On nan contrary, ‘text-embedding-ada-002’ gave 0.98 cosine similarity betwixt those versions.
Title 1 | Title 2 | Cosine Similarity |
14 Most Important Meta And HTML Tags You Need To Know For SEO | 15 Most Important Meta And HTML Tags You Need To Know For SEO | 0.92 |
14 Most Important Meta And HTML Tags You Need To Know For SEO | Meta Tags: What You Need To Know For SEO | 0.76 |
Here, we spot that this exemplary is not rather a bully fresh for comparing titles.
text-embedding-3-large
This model’s dimensionality is 3072, which is 2 times higher than that of ‘text-embedding-3-small’ and ‘text-embedding-ada-002′, pinch 1536 dimensionality.
As it has much dimensions than nan different models, we could expect it to seizure semantic meaning pinch higher precision.
However, it gave nan 2nd and 4th articles cosine similarity of 0.70 and nan 5th and 7th articles similarity of 0.75.
I’ve tested it again pinch somewhat modified versions of nan first article pinch ’15’ vs. ’14’ and without ‘Most Important’ successful nan title.

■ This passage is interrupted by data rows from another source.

-- ==== Sys2Proof/Laws/Memory.lean ====
section
/-! SUPPORT. The memory keeps its canonical form, and a read after a write gives the value written. -/

namespace Sys2Proof.Laws

open Sys2Proof.Machine

variable {s t : State}

/-- Storing a byte inside the region keeps the region's memory canonical. -/
theorem regionOk_set {size : Nat} {bytes : Memory} (h : regionOk size bytes = true) {off : Nat} (ho : off < size)
    (v : Byte) : regionOk size (Table.set bytes off v) = true := by
  unfold regionOk Memory.wf at *
  rw [Bool.and_eq_true] at h ⊢
  exact ⟨wf_set h.1 off v, all_set h.2 (decide_eq_true ho)⟩

/-- A region with nothing written is canonical. -/
theorem regionOk_nil (size : Nat) : regionOk size [] = true := rfl

/-- A write of a region byte keeps every memory canonical. -/
theorem regionWrite_memoryOk {r off : Nat} {v : Byte} (h : s.memoryOk = true) (hw : regionWrite r off v s = .next t) :
    t.memoryOk = true := by
  obtain ⟨g, hg, ho, rfl⟩ := regionWrite_next.1 hw
  split
  · unfold State.memoryOk at h ⊢
    rw [Bool.and_eq_true] at h ⊢
    exact ⟨all_set h.1 (regionOk_set (all_get (p := fun e => regionOk e.2.size e.2.bytes) h.1 hg) ho v), h.2⟩
  · exact h

/-- A write through a bank keeps every memory canonical. -/
theorem bankWrite_memoryOk {b off : Nat} {v : Byte} (h : s.memoryOk = true) (hw : bankWrite b off v s = .next t) :
    t.memoryOk = true := by
  obtain ⟨_, _, _, hw⟩ := bankWrite_next.1 hw
  exact regionWrite_memoryOk h hw

/-- A new region keeps every memory canonical. -/
theorem regionDefine_memoryOk (h : s.memoryOk = true) (r size : Nat) (mutbl : Bool) :
    State.memoryOk { s with regions := Table.set s.regions r ⟨size, mutbl, []⟩ } = true := by
  unfold State.memoryOk at h ⊢
  rw [Bool.and_eq_true] at h ⊢
  exact ⟨all_set h.1 (regionOk_nil size), h.2⟩

/-- Saving keeps every memory canonical, the saved ones too. -/
theorem save_memoryOk (h : s.memoryOk = true) (slot : Nat) :
    State.memoryOk { s with snaps := Table.set s.snaps slot s.snapshot } = true := by
  unfold State.memoryOk at h ⊢
  rw [Bool.and_eq_true] at h ⊢
  refine ⟨h.1, all_set h.2 ?_⟩
  dsimp only [State.snapshot]
  rw [all_mapVals]
  exact all_filter h.1 _

/-- Restoring a snapshot that fits keeps every memory canonical. -/
theorem restore_memoryOk (h : s.memoryOk = true) {slot : Nat} {n : Snapshot} (hn : Table.get s.snaps slot = some n)
    (hf : n.fits s = true) : (s.restore n).memoryOk = true := by
  unfold State.memoryOk at h ⊢
  rw [Bool.and_eq_true] at h ⊢
  refine ⟨?_, h.2⟩
  have hs := all_get h.2 hn
  have hz : sizesFit s.regions n.regions = true := by
    simp only [Snapshot.fits, Bool.and_eq_true] at hf
    exact hf.1.1.1.2
  dsimp only [State.restore]
  rw [all_mapVals, List.all_eq_true]
  intro e he
  have h1 := (List.all_eq_true.1 h.1) e he
  unfold sizesFit at hz
  have h2 := (List.all_eq_true.1 hz) e he
  dsimp only at h1 h2 ⊢
  cases hg : Table.get n.regions e.1 with
  | none => exact h1
  | some saved =>
    have h3 := all_get hs hg
    rw [hg] at h2
    simp only [beq_iff_eq] at h2
    by_cases hm : e.2.mutbl = true
    · simp only [hm, if_true]; rw [← h2]; exact h3
    · simp only [hm]; exact h1

/-- The memory of the machine right after reset is canonical. -/
theorem reset_memoryOk : State.reset.memoryOk = true := rfl

end Sys2Proof.Laws
end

- “14 Most Important Meta And HTML Tags You Need To Know For SEO”
- “15 Most Important Meta And HTML Tags You Need To Know For SEO”
- “14 Meta And HTML Tags You Need To Know For SEO”

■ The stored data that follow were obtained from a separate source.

/-- Settles O36: a miss answers at once, and what a hit resolves to answers since every reference is valid. -/
theorem busAccessesComplete : Obligations.BusAccessesComplete := by
  intro s sp c addr v hrun hrefs hc
  rw [exec_readOp, exec_writeOp, whenRun_of_run hrun, whenRun_of_run hrun]
  obtain ⟨p, hp⟩ := busRead_completes (s := { s with out := Output.empty }) hrefs hc sp addr
  exact ⟨⟨_, andThen_next.2 ⟨p, hp, rfl⟩⟩, busWrite_completes (s := { s with out := Output.empty }) hrefs hc sp addr v⟩

/-- Settles O37: the write leaves the map of the reader as it was, and the byte it stored is the one the reader's range
stands for. -/
theorem sharedByteVisible : Obligations.SharedByteVisible := by
  intro s sp sq c d addr addr' v b b' e e' off off' region roff roff' g hrun hb hr hg hb' hr' hg' heq hd hm ho
  obtain ⟨t, hw, hbyte, -, -, hf⟩ := memoryTargetWrite s sp c addr v b e off region.toNat (roff.toNat + off) g hrun hb hr
    (.inl ⟨region, roff, hg, rfl, rfl⟩) hd ho
  obtain ⟨b2, hb2, hsetup⟩ : ∃ b2, t.space? d.toNat sq = some b2 ∧ b2.setup = b'.setup := by
    have hspace := (hf .busSetup (by simp)).2 d.toNat sq
    rw [hb'] at hspace
    exact Option.map_eq_some_iff.1 hspace
  have hrun' : t.phase = .run := (hf .phase (by simp)).trans hrun
  have hstored : t.byteAt region.toNat (roff'.toNat + off') = some v := by simp [hbyte, hm, heq]
  obtain ⟨w, hread, hout, -⟩ := memoryTargetRead t sq d addr' b2 e' off' v hrun' hb2
    ((congrFun₂ (resolve_of_setup hsetup) addr' .rd).trans hr') (.inl ⟨region, roff', hg', hstored⟩)
  exact ⟨w, andThen_next.2 ⟨t, hw, andThen_next.2 ⟨w, hread, rfl⟩⟩, hout.1⟩

end Sys2Proof.Proofs
end

section
/-! The step: what it takes from the queue before the operation runs, in the terms of 20_memory.md R64 and
43_coordinator.md R221. -/

namespace Sys2Proof.Machine

open Sys2Proof.Laws

variable {s t : State} {i : Instr}

/-- The CPU that an operation polls is the one its CPU.POLL names. -/
theorem polledCpu_eq_some {c : Nat} : polledCpu i = some c ↔ ∃ b : Byte, b.toNat = c ∧ i = .cpuPoll b := by
  cases i <;> simp [polledCpu]

theorem seesReset_iff : s.seesReset i = true ↔ ∃ c, polledCpu i = some c ∧ (s.line c 2).level = .pulse := by
  unfold State.seesReset
  cases polledCpu i <;> simp [resetLine]

theorem held_iff {c : Nat} : s.held c = true ↔ (s.line c 2).level = .assert ∨ (s.line c 2).level = .hold := by
  simp [State.held, resetLine]

theorem wordsLeft_of_reset {ws : List OpWord} (h : s.seesReset i = true) : s.wordsLeft i ws = [] := by
  simp [State.wordsLeft, h]

theorem wordsLeft_of_not_reset {ws : List OpWord} (h : ¬s.seesReset i = true) : s.wordsLeft i ws = ws := by
  simp [State.wordsLeft, h]

theorem afterOp_eq (turn : Turn) (ws : List OpWord) (later : List Turn) :
    afterOp turn ws later = if ws = [] then later else ⟨turn.whole, ws⟩ :: later := by
  cases ws <;> rfl

theorem slotAfter_eq (a : Agent) (ws : List OpWord) : slotAfter a ws = if ws = [] then none else some a := by
  cases ws <;> rfl
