-- ==== Sys2Proof/Config.lean ====
section
/-!
DEFINITION. What the spec leaves to configuration, as constants without a body: no proof can see a value of them, so a claim holds
whatever they are. The four function units are taken through `MathUnits.conform` (Machine/Units.lean), which gives them the
properties of 00_scope R17 and leaves them free elsewhere.
-/

namespace Sys2Proof

/-- The F operators, as the argument that tells one operator's free NaN from another's. -/
inductive FOp where
  | add | sub | mul | div
  deriving DecidableEq, Repr

/-- The hardware's sine before the properties of R17 are imposed (00_scope R17, decision D2). Log 1. -/
opaque Config.rawSin : F → F

/-- The hardware's hyperbolic tangent before the properties of R17 are imposed. Log 1. -/
opaque Config.rawTanh : F → F

/-- The hardware's natural exponential before the properties of R17 are imposed. Log 1. -/
opaque Config.rawExp : F → F

/-- The hardware's base-2 exponential before the properties of R17 are imposed. Log 1. -/
opaque Config.rawExp2 : F → F

/-- The sign and fraction bits of the NaN an operator answers: a free value of the operator and its operands. The spec says
that a NaN results and not which one (00_scope R13). Log 3. -/
opaque Config.nanBits : FOp → F → F → Word

/-- What ROUND_SAT_U32 answers for a NaN, to which the block never applies it (00_scope R16). Log 4. -/
opaque Config.roundOfNaN : F → Word

/-- The arbiter's choice when both agents have a command pending: a free value of the number of choices made before
(20_memory R77: the interleaving is left open). Log 6. -/
opaque Config.arbiter : Nat → Agent

end Sys2Proof
end

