-- ==== Sys2Proof/Machine/Voice.lean ====
section
/-!
DEFINITION. PREPARE, NOTE_ON, NOTE_OFF and ALL_SOUND_OFF (42_voice_control).
-/

namespace Sys2Proof.Machine

/-- `PREPARE` (R170): a count other than 1 and 2 faults and changes nothing else; otherwise the rate is stored as delivered, valid or
not, and the voice and the envelope are reset. -/
def execPrepare (nchf srw : Word) (s : State) : Host.Outcome State Fault Refusal :=
  match channelsOfCount nchf with
  | none   => .next (raiseFault .badChannelCount s)
  | some c =>
    .next (answerNone
      { s with
        sr := w2f srw
        nch := c
        voice := { phase := fZero, phaseDelta := fZero, curFreq := fZero, tgtFreq := fZero, glideRem := 0#32
                   toneZ0 := fZero, toneZ1 := fZero }
        env := envReset s.env })

/-- `NOTE_FREQ(n)` (R171): 440 · 2^((n − 69)/12). -/
def noteFreq (u : MathUnits) (n : Word) : F :=
  fmul fA4 (u.exp2 (fdiv (i2f ((n.toNat : Int) - 69)) fTwelve))

/-- The target frequency of a note under a pitch offset (R172). -/
def noteTarget (u : MathUnits) (pitch : F) (n : Word) : F :=
  fmul (noteFreq u n) (u.exp2 (fdiv pitch fTwelve))

/-- `GLIDE_LEN(g)` (R173). -/
def glideLen (g sr : F) : Word := roundSatU32 (fmul (clampf g fZero fTen) sr)

/-- The phase increment of a frequency, `(TWO_PI *f f) /f SR` (10_state R39). -/
def deltaOf (freq sr : F) : F := fdiv (fmul twoPi freq) sr

/-- `SNAP(tgt)` (R174). -/
def snap (sr tgt : F) (v : Voice) : Voice :=
  { v with curFreq := tgt, glideRem := 0#32, phaseDelta := deltaOf tgt sr }

/-- The count a NOTE_ON starts a glide with (R172): 0 where it snaps. -/
def noteGlide (p : Params) (sr : F) (v : Voice) : Word :=
  if fgt p.glideTime fZero && fgt v.curFreq fZero then glideLen p.glideTime sr else 0#32

/-- What a NOTE_ON does to the voice registers (R172): the new target, then a glide or a snap. -/
def voiceNoteOn (p : Params) (sr tgt : F) (v : Voice) : Voice :=
  let r := noteGlide p sr v
  let v1 := { v with tgtFreq := tgt }
  if 0#32 < r then { v1 with glideRem := r } else snap sr tgt v1

/-- `NOTE_ON(n)` with the given function units (R172); nothing while disabled (R177). -/
def noteOnWith (u : MathUnits) (n : Word) (s : State) : State :=
  if srValid s then
    answerNone
      { s with
        voice := voiceNoteOn s.psnap s.sr (noteTarget u s.psnap.pitchSemitones n) s.voice
        env := envNoteOn s.env }
  else answerNone s

/-- `NOTE_ON` (R172). -/
def execNoteOn (note : Word) (s : State) : Host.Outcome State Fault Refusal :=
  .next (noteOnWith units note s)

/-- `NOTE_OFF` (R175): releases the voice whichever note sounds; nothing while disabled (R177). -/
def execNoteOff (_note : Word) (s : State) : Host.Outcome State Fault Refusal :=
  .next (if srValid s then answerNone { s with env := envNoteOff s.env } else answerNone s)

/-- `ALL_SOUND_OFF` (R176): resets the envelope and keeps every voice register; nothing while disabled (R177). -/
def execAllSoundOff (s : State) : Host.Outcome State Fault Refusal :=
  .next (if srValid s then answerNone { s with env := envReset s.env } else answerNone s)

end Sys2Proof.Machine
end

Title 1 | Title 2 | Cosine Similarity |
14 Most Important Meta And HTML Tags You Need To Know For SEO | 15 Most Important Meta And HTML Tags You Need To Know For SEO | 0.95 |
14 Most Important Meta And HTML Tags You Need To Know For SEO | 14 Most Important Meta And HTML Tags You Need To Know For SEO | 0.93 |
14 Most Important Meta And HTML Tags You Need To Know For SEO | Meta Tags: What You Need To Know For SEO | 0.70 |
15 Most Important Meta And HTML Tags You Need To Know For SEO | 14 Most Important Meta And HTML Tags You Need To Know For SEO | 0.86 |
So we tin spot that ‘text-embedding-3-large’ is underperforming compared to ‘text-embedding-ada-002’ erstwhile we cipher cosine similarities betwixt titles.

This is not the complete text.